- _What needs to be done_
Work out how many lines of the material contain the string "with"; the answer is that number only.

★ ★ ★ ★ ★

/-- CG_OPEN written whole (R34). -/
theorem State.write_cgOpen {s : State} (ha : s.Accepts) {i : Nat} (hi : i < 4) (mark : Bool) (v : Word) :
    s.busWrite (s.gangM * 2 ^ 25 + Reg.cgOpen i) mark (.full v) =
      (s.setLatch (Reg.cgOpen i) none).wrCgOpen i (word (maskAnd v.toNat 0xFFFFFFFFFFFF)) false := by
  obtain ⟨r, names⟩ := names_cgOpen s.straps hi
  have joins : splitJoins r.row = true := by rw [splitJoins, names.name, names.fields]; rfl
  rw [State.write_writeOnly ha mark names (by decide) writeOnly_cgOpen (by simp only [Reg.cgOpen]; omega) (by simp only [Reg.cgOpen]; omega), joins, if_pos rfl]
  simp only [State.act, names.name, names.index]
  rfl

/-- CG_ARM written whole (R34). -/
theorem State.write_cgArm {s : State} (ha : s.Accepts) {i : Nat} (hi : i < 4) (mark : Bool) (v : Word) :
    s.busWrite (s.gangM * 2 ^ 25 + Reg.cgArm i) mark (.full v) = (s.setLatch (Reg.cgArm i) none).wrCgArm i v := by
  obtain ⟨r, names⟩ := names_cgArm s.straps hi
  have joins : splitJoins r.row = true := by rw [splitJoins, names.name, names.fields]; rfl
  have whole : word (maskAnd v.toNat allBits) = v := by rw [maskAnd_allBits, word_toNat]
  rw [State.write_writeOnly ha mark names (by decide) writeOnly_cgArm (by simp only [Reg.cgArm]; omega) (by simp only [Reg.cgArm]; omega), joins, if_pos rfl, whole]
  simp only [State.act, names.name, names.index]
  rfl

/-- CG_CANCEL written whole (R36). -/
theorem State.write_cgCancel {s : State} (ha : s.Accepts) {i : Nat} (hi : i < 4) (mark : Bool) (v : Word) :
    s.busWrite (s.gangM * 2 ^ 25 + Reg.cgCancel i) mark (.full v) = s.wrCgCancel i (word (maskAnd v.toNat 1)) := by
  obtain ⟨r, names⟩ := names_cgCancel s.straps hi
  have apart : splitJoins r.row = false := by rw [splitJoins, names.name, names.fields]; rfl
  rw [State.write_writeOnly ha mark names (by decide) writeOnly_cgCancel (by simp only [Reg.cgCancel]; omega) (by simp only [Reg.cgCancel]; omega), apart]
  simp only [State.act, names.name, names.index]
  rfl

end Sys2Proof.Machine
end

section
/-! SUPPORT. Commit groups: what an abort, a verdict sent and an acknowledgement leave (R34, R35, R39). -/
namespace Sys2Proof.Machine

open Sys2Proof

/-! ## Abort (R35, R376) -/

/-- A group aborted with a cause and the members it names. -/
def Group.aborted (cause failed : Nat) (g : Group) : Group :=
  { g with st := .aborted, cause := cause, failed := failed, staged := [], raised := false }

theorem State.cgAbort_eq (s : State) (i cause failed : Nat) :
    s.cgAbort i cause failed =
      (if (s.group i).raised then (s.updGroup i (Group.aborted cause failed)).undoRaise else s.updGroup i (Group.aborted cause failed)).mgmt 0 := rfl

★ ★ ★ ★ ★

- _Result of the task_
2